Saffrun

Privacy Policy

Saffrun helps runners in the EU find better gear with independent, AI-driven shoe recommendations. We only collect the data we need to provide this service and to improve it responsibly. This policy describes what we collect, why, and your rights.

Controller & contact

The data controller is Saffrun, established in the Netherlands. For users in the Netherlands and the European Economic Area (EEA), we process personal data in accordance with the General Data Protection Regulation (GDPR) and Dutch data protection law. For privacy requests or questions, contact us at support@saff.run or via the Contact page.

What data we collect

  • Quiz answers: Running experience, goals, distances, pace, surface preferences, and other answers you give in the shoe quiz.
  • Account data (if you register): Email, name (if provided), and preferences stored in your account (e.g. locker/saved shoes).
  • Technical data: IP address, device type, browser, and similar data needed for security and basic operation.
  • Cookies and similar tech: See the Cookies section below.
  • Communications: If you contact us (e.g. via Contact form), we process the content and contact details you provide.

Purposes & lawful bases

  • Providing the service (contract): To run the quiz, generate recommendations, and (if you have an account) manage your profile and locker. Lawful basis: performance of contract.
  • Analytics & improvement (consent): To understand how the site is used and improve it we use non-essential analytics (PostHog). Under the ePrivacy Directive and GDPR we do this only with your consent. You can withdraw or change consent at any time via "Cookie preferences" in the footer.
  • Security (legitimate interest): To protect against abuse, fraud, and security incidents. Lawful basis: legitimate interest.
  • Affiliate tracking: When you click through to retailers, affiliate networks (e.g. Awin, Daisycon) may set cookies and process data per their policies to attribute commissions. We do not control their processing; see Cookies and third parties below.

Processors & third parties

We use the following processors and services that may process personal data on our behalf or as independent controllers:

  • Clerk — authentication and account management
  • PostHog — product analytics (only with your consent, via our cookie banner)
  • Vercel — hosting and serverless functions
  • Railway — backend and database hosting
  • Affiliate networks (e.g. Awin, Daisycon) — tracking of clicks and conversions to retailers; they act as independent controllers for their tracking. Their cookies and policies apply when you click our links to retailers.

We choose providers that meet GDPR requirements and, where applicable, use Data Processing Agreements. We do not sell your personal data.

International transfers

Some of our processors may be located outside the European Economic Area (EEA). Where we transfer personal data outside the EEA, we ensure appropriate safeguards are in place (such as adequacy decisions, standard contractual clauses, or other mechanisms approved under GDPR).

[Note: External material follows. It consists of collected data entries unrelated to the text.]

-- ==== Sys2Proof/Machine/Pool.lean ====
section
/-!
DEFINITION. The Pool Manager's shared operations (chapter 2): grants and their refusal, truncation, splices, the freeing of a
descriptor, the starvation, low-water and recovery evaluations, the node free list, the descriptor FIFO, and the rebuild.
-/
namespace Sys2Proof.Machine

/-! ### Messages (R22, R25) -/

/-- Step 4 of R25. -/
def Message.addCell (h : CellNo) (m : Message) : Message :=
  { m with first := if m.cells = 0 then some h else m.first, last := some h, cells := m.cells + 1 }

/-- The chain of a message that goes back to the free list when it is freed: absent for a message without cells and for one
marked link broken (R22 step 1). -/
def Message.chain (m : Message) : Option (CellNo × CellNo) :=
  if m.cells = 0 ∨ m.linkBroken then none
  else
    match m.first, m.last with
    | some c1, some cn => some (c1, cn)
    | _, _ => none

namespace State

/-! ### Pool events (R34, R37) -/

/-- A pool entry: no tag, and the free cell count capped at 255 as its detail. -/
def poolEntry (s : State) (kind : EventKind) (subject : Option Nat) : EventEntry :=
  ⟨kind, subject, none, cap255 s.pool.freeCells⟩

/-- R37, after every grant: an ARMED state below the low-water mark trips and POOL_LOW goes to all four ports. -/
def lowWaterEvaluation (s : State) : State :=
  if s.pool.lowWater = .armed ∧ s.pool.freeCells < s.pool.lowMark then
    (s.setPool { s.pool with lowWater := .tripped }).sendAll (s.poolEntry .poolLow none)
  else s

/-- R37, after every splice: a TRIPPED state at or above the recover mark re-arms and POOL_RECOVERED goes to all four. -/
def recoveryEvaluation (s : State) : State :=
  if s.pool.lowWater = .tripped ∧ s.pool.recoverMark ≤ s.pool.freeCells then
    (s.setPool { s.pool with lowWater := .armed }).sendAll (s.poolEntry .poolRecovered none)
  else s

/-- R34, at a splice, for one port: an open episode whose request R32 would grant now closes, and ALLOC_AVAILABLE is sent. -/
def starvationEvaluation (s : State) (p : Port) : State :=
  if (s.share p).starving ∧ s.quotaGrants p then
    (s.setShare p { s.share p with starving := false }).sendEvent p
      (s.poolEntry .allocAvailable ((s.share p).refusedSlot.map (·.val)))
  else s

/-- R34: every port is evaluated against the same counts; closing an episode changes none of them. -/
def starvationEvaluations (s : State) : State :=
  (((s.starvationEvaluation 0).starvationEvaluation 1).starvationEvaluation 2).starvationEvaluation 3

/-! ### Grants (R25 to R27) -/

/-- Step 1 of R25 for head cell `h`: the head read gives the new head; an uncorrectable read truncates the list at `h` and
strands the cells after it (R27). The free count falls by 1, or becomes 0 at a truncation. -/
def takeHeadCell (s : State) (p : Port) (h : CellNo) : State :=
  match s.readCellLink h with
  | (s1, some x) =>
    s1.setPool { s1.pool with
      cellHead := x
      cellTail := if x = none then none else s1.pool.cellTail
      freeCells := s1.pool.freeCells - 1 }
  | (s1, none) =>
    (s1.setPool { s1.pool with
      cellHead := none
      cellTail := none
      freeCells := 0
      strandedCells := s1.pool.strandedCells + (s1.pool.freeCells - 1) }).report
      ⟨.cellLink, .link, h.val, .headRead, p, none, none⟩ .truncate

/-- A granted request (R25, R27): the head cell `h` goes to descriptor `d` of port `p`. -/
def grantCell (s : State) (p : Port) (d : DescNo) (h : CellNo) : State :=
  let s1 := (s.takeHeadCell p h).writeCellLink h none
  let s2 := s1.setShare p { s1.share p with charged := (s1.share p).charged + 1, starving := false }
  (s2.updMessage d (Message.addCell h)).lowWaterEvaluation

/-- A refused request (R26): the counter rises, unless it holds 65,535, and the episode opens with this slot recorded. -/
def refuseGrant (s : State) (p : Port) (c : ComposeNo) : State :=
  s.setShare p { s.share p with
    refused := min 65535 ((s.share p).refused + 1)
    starving := true
    refusedSlot := some c }

/-! ### Splices and the freeing of descriptors (R22, R28) -/

/-- R28: the chain from `c1` to `cn` of `k` cells joins the tail of the cell free list. -/
def splice (s : State) (c1 cn : CellNo) (k : Nat) : State :=
  match s.pool.cellTail with
  | some t =>
    let s1 := s.writeCellLink t (some c1)
    s1.setPool { s1.pool with cellTail := some cn, freeCells := s1.pool.freeCells + k }
  | none =>
    s.setPool { s.pool with cellHead := some c1, cellTail := some cn, freeCells := s.pool.freeCells + k }

/-- R22 step 1: the chain is spliced, or its cells are added to the stranded count. -/
def returnCells (s : State) (m : Message) : State :=
  match m.chain with
  | some (c1, cn) => s.splice c1 cn m.cells
  | none => s.setPool { s.pool with strandedCells := s.pool.strandedCells + m.cells }

/-- R22: the steps that free descriptor `d`, which holds message `m`. -/
def freeDescriptor (s : State) (d : DescNo) (m : Message) : State :=
  let s1 := s.returnCells m
  let s2 := s1.setShare m.port { s1.share m.port with charged := (s1.share m.port).charged - m.cells }
  let s3 := s2.setDesc d .free
  let s4 := s3.setPool { s3.pool with fifo := s3.pool.fifo ++ [d] }
  match m.chain with
  | some _ => s4.starvationEvaluations.recoveryEvaluation
  | none => s4

/-- A decrement of the holder count of `d`; the one that brings it to 0 frees `d` within the same request (R21, R22). -/
def dropHolder (s : State) (d : DescNo) : State :=
  match s.message d with
  | none => s
  | some m =>
    if m.holders = 0 then s
    else if m.holders = 1 then s.freeDescriptor d m
    else s.setDesc d (.live { m with holders := m.holders - 1 })

/-- The holder count of a descriptor, 0 when it is FREE (R18). -/
def holders (s : State) (d : DescNo) : Nat :=
  match s.message d with
  | none => 0
  | some m => m.holders

/-! ### The node free list (R29, R30) -/

/-- The return access of R8: node `n` joins the tail of the node free list. -/
def returnNode (s : State) (n : NodeNo) : State :=
  let s1 := s.writeNodeLink n none
  match s.pool.nodeTail with
  | some t =>
    let s2 := s1.writeNodeLink t (some n)
    s2.setPool { s2.pool with nodeTail := some n, freeNodes := s2.pool.freeNodes + 1 }
  | none =>
    s1.setPool { s1.pool with nodeHead := some n, nodeTail := some n, freeNodes := s1.pool.freeNodes + 1 }

def returnNodes (s : State) : List NodeNo → State
  | [] => s
  | n :: ns => (s.returnNode n).returnNodes ns

/-- One take of R29 from head `n`: the link read gives the new head; an uncorrectable read truncates the list at `n` and
strands the nodes after it (R30). -/
def takeHeadNode (s : State) (p : Port) (n : NodeNo) : State :=
  match s.readNodeLink n with
  | (s1, some x) =>
    s1.setPool { s1.pool with
      nodeHead := x
      nodeTail := if x = none then none else s1.pool.nodeTail
      freeNodes := s1.pool.freeNodes - 1 }
  | (s1, none) =>
    (s1.setPool { s1.pool with
      nodeHead := none
      nodeTail := none
      freeNodes := 0
      strandedNodes := s1.pool.strandedNodes + (s1.pool.freeNodes - 1) }).report
      ⟨.node, .link, n.val, .freeNodeTake, p, none, none⟩ .truncate

/-- The takes of one allocation request, `k` still to make: the nodes taken in order, and whether all could be taken. -/
def takeNodes (p : Port) : Nat → State → List NodeNo → State × List NodeNo × Bool
  | 0, s, acc => (s, acc, true)
  | k + 1, s, acc =>
    match s.pool.nodeHead with
    | none => (s, acc, false)
    | some n => takeNodes p k (s.takeHeadNode p n) (acc ++ [n])

/-- One allocation request for `k` nodes, for which enough free nodes were counted. If a truncation leaves too few, every
node taken is returned in the order taken and the request is refused (R30). -/
def allocateNodes (s : State) (p : Port) (k : Nat) : State × Option (List NodeNo) :=
  match takeNodes p k s [] with
  | (s1, ns, true) => (s1, some ns)
  | (s1, ns, false) => (s1.returnNodes ns, none)

/-! ### The rebuild (R17, R41) -/

/-- Every link word of both memories gets its rebuilt value with fresh check bits; no word is read, the arm is not taken
(R16, R17), and no content or payload word is written. -/
def rebuildLinks (s : State) : State := { s with cellLinks := [], nodeLinks := [] }

/-- The Pool Manager's items that both rebuilds set (R41): the table, the FIFO, the free lists, the stranded and charged
counts, the episodes and the low-water state. The marks, the partition and the refused counters stay. -/
def rebuildPool (s : State) : State :=
  { s with
    descriptors := []
    pool := { Pool.reset with lowMark := s.pool.lowMark, recoverMark := s.pool.recoverMark }
    shares := s.shares.map fun h => { h with charged := 0, starving := false, refusedSlot := none } }

end State

end Sys2Proof.Machine
end

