-- ==== Sys2Proof/Machine/Timers.lean ====
section
/-!
DEFINITION. Meanings of UNIT_BOUNDARY and TIMER_EXPIRY (R92 to R94).
-/
namespace Sys2Proof.Machine

/-- One unit boundary at a slot's timer, where `t` is T(p) and `counting` says that the exchange is RUNNING and the port ACTIVE:
held at 0 while T(p) is 0, otherwise advanced; a count advanced to T(p) + 1 or beyond expires (R92; log 13, log 14). -/
def Composing.tick (k : Composing) (t : Nat) (counting : Bool) : Composing :=
  if t = 0 then { k with timer := 0 }
  else if counting && !k.due then { k with timer := k.timer + 1, due := decide (t < k.timer + 1) }
  else k

def ComposeSlot.tick (x : ComposeSlot) (t : Nat) (counting : Bool) : ComposeSlot :=
  match x.phase with
  | .idle => x
  | .filling k => { x with phase := .filling (k.tick t counting) }
  | .held k n => { x with phase := .held (k.tick t counting) n }

/-- Whether the compose timers of port p count: the exchange is RUNNING and p is ACTIVE (R92). -/
def State.counting (s : State) (p : Port) : Bool :=
  decide (s.exchange = .running) && decide (s.port p = .active)

/-- The four slots of port p at a unit boundary. -/
def State.tickedSlots (s : State) (p : Port) : Quad ComposeSlot :=
  (s.compose.get p).map fun x => x.tick (s.timeouts.get p) (s.counting p)

/-- UNIT_BOUNDARY (R92): each Compose Unit receives the boundary. -/
def execUnitBoundary (s : State) : Host.Outcome State Fault Refusal :=
  .next { s with compose := ⟨s.tickedSlots 0, s.tickedSlots 1, s.tickedSlots 2, s.tickedSlots 3⟩ }

/-- The SLOT_EXPIRED entry (R93, 11.4): bit 0 the state at expiry, bit 1 the starved indication. -/
def expiredEntry (c : ComposeNo) (tag : BitVec 16) (held starved : Bool) : EventEntry :=
  ⟨.slotExpired, some c.val, some tag, boolBit held + 2 * boolBit starved⟩

/-- An expired slot is abandoned as by ABANDON, and SLOT_EXPIRED goes to its own port (R93). -/
def expireSlot (s : State) (p : Port) (c : ComposeNo) (k : Composing) (held : Bool) : State :=
  (s.abandonSlot p c k).sendEvent p
    (expiredEntry c (s.messageOf k.desc).tag held (s.composeSlot p c).starved)

/-- TIMER_EXPIRY (R93): taken for a slot whose timer has expired, while the exchange is RUNNING, the port ACTIVE and no BEGIN of it
between its link requests (R77; log 29); otherwise there is no expiry to take (log 9). -/
def execTimerExpiry (p : Port) (c : ComposeNo) (s : State) : Host.Outcome State Fault Refusal :=
  if s.counting p && (s.front p).opening.isNone then
    match (s.composeSlot p c).phase with
    | .idle => .next s
    | .filling k => if k.due then .next (expireSlot s p c k false) else .next s
    | .held k _ => if k.due then .next (expireSlot s p c k true) else .next s
  else .next s

end Sys2Proof.Machine
end

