/-- Both words of every node. -/
def SameNodeRam (s t : State) : Prop := t.nodeContents = s.nodeContents ∧ t.nodeLinks = s.nodeLinks

/-- The error injection arm and the last injection record. -/
def SameInjection (s t : State) : Prop := t.arm = s.arm ∧ t.lastInjection = s.lastInjection

/-- The front ends of the ports other than p. -/
def SameOtherFronts (s t : State) (p : Port) : Prop := ∀ q, q ≠ p → t.front q = s.front q

/-- The event parts of the ports other than p. -/
def SameOtherEvents (s t : State) (p : Port) : Prop := ∀ q, q ≠ p → t.event q = s.event q

/-- Every compose slot but slot c of port p. -/
def SameOtherCompose (s t : State) (p : Port) (c : ComposeNo) : Prop :=
  ∀ q e, (q, e) ≠ (p, c) → t.composeSlot q e = s.composeSlot q e

/-- Every receive slot but slot r of port p. -/
def SameOtherReceive (s t : State) (p : Port) (r : ReceiveNo) : Prop :=
  ∀ q e, (q, e) ≠ (p, r) → t.receiveSlot q e = s.receiveSlot q e

/-- The front-end record of port p after it has taken command word `c` (R166), where other records of the state changed too. -/
def State.Reported (t : State) (p : Port) (c : CommandWord) (code : ResultCode) (fields : Result1)
    (unit : CommandUnit) : Prop :=
  (t.front p).unit = unit ∧ (t.front p).lastCommand = some c ∧ (t.front p).result0 = code ∧
    (t.front p).result1 = fields ∧ (t.front p).answer = some .okayWrite

/-! ### Appends, seals and data writes -/

/-- The tail of a queue that lists nodes. -/
def State.listTail (s : State) (q : QueueNo) : Option NodeNo :=
  match s.queue q with
  | .closed => none
  | .live lq => if lq.depth = 0 then none else lq.tail

/-- The record of queue q after node `n` has joined its tail, with the threshold evaluation made (R51, R53). -/
def State.queueWith (s : State) (q : QueueNo) (n : NodeNo) : Queue :=
  match s.queue q with
  | .closed => .closed
  | .live lq => .live { lq with
      head := if lq.depth = 0 then some n else lq.head, tail := some n, depth := lq.depth + 1
      armed := lq.armed && decide (lq.depth + 1 < lq.threshold) }

/-- The QUEUE_READY entries that appends to the queues `room` send to port r (R53, R69). -/
def State.readyEntries (s : State) (room : List QueueNo) (r : Port) : List EventEntry :=
  room.filterMap fun q =>
    match s.queue q with
    | .closed => none
    | .live lq =>
      if lq.consumer = r ∧ lq.armed = true ∧ lq.threshold ≤ lq.depth + 1 then
        some ⟨.queueReady, some q.val, none, min (lq.depth + 1) 255⟩
      else none

/-- The nodes `ns`, taken from state `s1`, were appended to the queues `room` in order, each naming descriptor d (R50, R51): the queue
records, and the content words and link words that stand after, clean but for the first one written, where an injection is armed
for nodes (R16). -/
def Linked (s s1 t : State) (d : DescNo) (room : List QueueNo) (ns : List NodeNo) : Prop :=
  (∀ (i : Nat) (q : QueueNo) (x : NodeNo), room[i]? = some q → ns[i]? = some x → t.queue q = s.queueWith q x) ∧
  (∀ q, q ∉ room → t.queue q = s.queue q) ∧
  (∀ x ∈ ns, (t.contentWord x).written = d) ∧ (∀ x, x ∉ ns → t.contentWord x = s.contentWord x) ∧
  (ns.Nodup → ∀ (i : Nat) (x : NodeNo), ns[i]? = some x →
    t.contentWord x = ⟨d, if i = 0 then injected s .node else []⟩) ∧
  (ns.Nodup → (∀ q ∈ room, ∀ tl, s.listTail q = some tl → tl ∉ ns) →
    (∀ q ∈ room, ∀ e ∈ room, q ≠ e → ∀ tl, s.listTail q = some tl → s.listTail e ≠ some tl) →
    (∀ x ∈ ns, t.nodeLinkWord x = ⟨none, []⟩) ∧
    ∀ (i : Nat) (q : QueueNo) (x tl : NodeNo), room[i]? = some q → ns[i]? = some x → s.listTail q = some tl →
      t.nodeLinkWord tl = ⟨some x, []⟩) ∧
  ∀ e, e ∉ ns → (∀ q ∈ room, s.listTail q ≠ some e) → t.nodeLinkWord e = s1.nodeLinkWord e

Cookies & affiliate tracking

We use cookies and similar technologies for: (1) essential operation (e.g. session, authentication) — no consent required; (2) analytics (PostHog) — only with your consent, which you can give or withdraw via "Cookie preferences" in the footer; (3) affiliate tracking — when you click a link to a retailer, the affiliate network may set cookies to attribute a purchase to us. We do not control those cookies; see the network's and retailer's privacy policies. In our cookie banner you can choose: "Accept all" (analytics enabled) or "Allow necessary only" (only cookies needed for the site to work; no analytics).

Retention

  • Account and quiz data: retained while your account is active; after account closure or deletion request, we delete or anonymise within 6 months unless we must keep it for legal obligations.
  • Logs and security-related data: typically up to 12 months unless a longer period is required for legal or security reasons.
  • Analytics: aggregated or pseudonymised where possible; retention in line with our analytics provider's settings and consent.

Your rights & complaint authority

Under the GDPR you have the right to:

  • Access your personal data
  • Rectify inaccurate data
  • Erase your data (subject to exceptions)
  • Restrict processing in certain cases
  • Data portability where applicable
  • Object to processing based on legitimate interest
  • Withdraw consent at any time (where we rely on consent), e.g. via "Cookie preferences" in the footer

To exercise these rights, contact us at support@saff.run. If you are in the Netherlands or another EEA country, you also have the right to lodge a complaint with your local supervisory authority. In the Netherlands, that is the Autoriteit Persoonsgegevens (AP).

Expert insight: Our AI shoe quiz is designed to be helpful without being intrusive. We do not need detailed medical histories or precise GPS traces to suggest gear; we rely on high-level signals like experience, distance ranges, and surface type. This lets us give meaningful recommendations while keeping the amount of personal data we process as small as possible.

Last updated: March 2025. We may update this policy from time to time; material changes will be communicated on the site or by email where appropriate.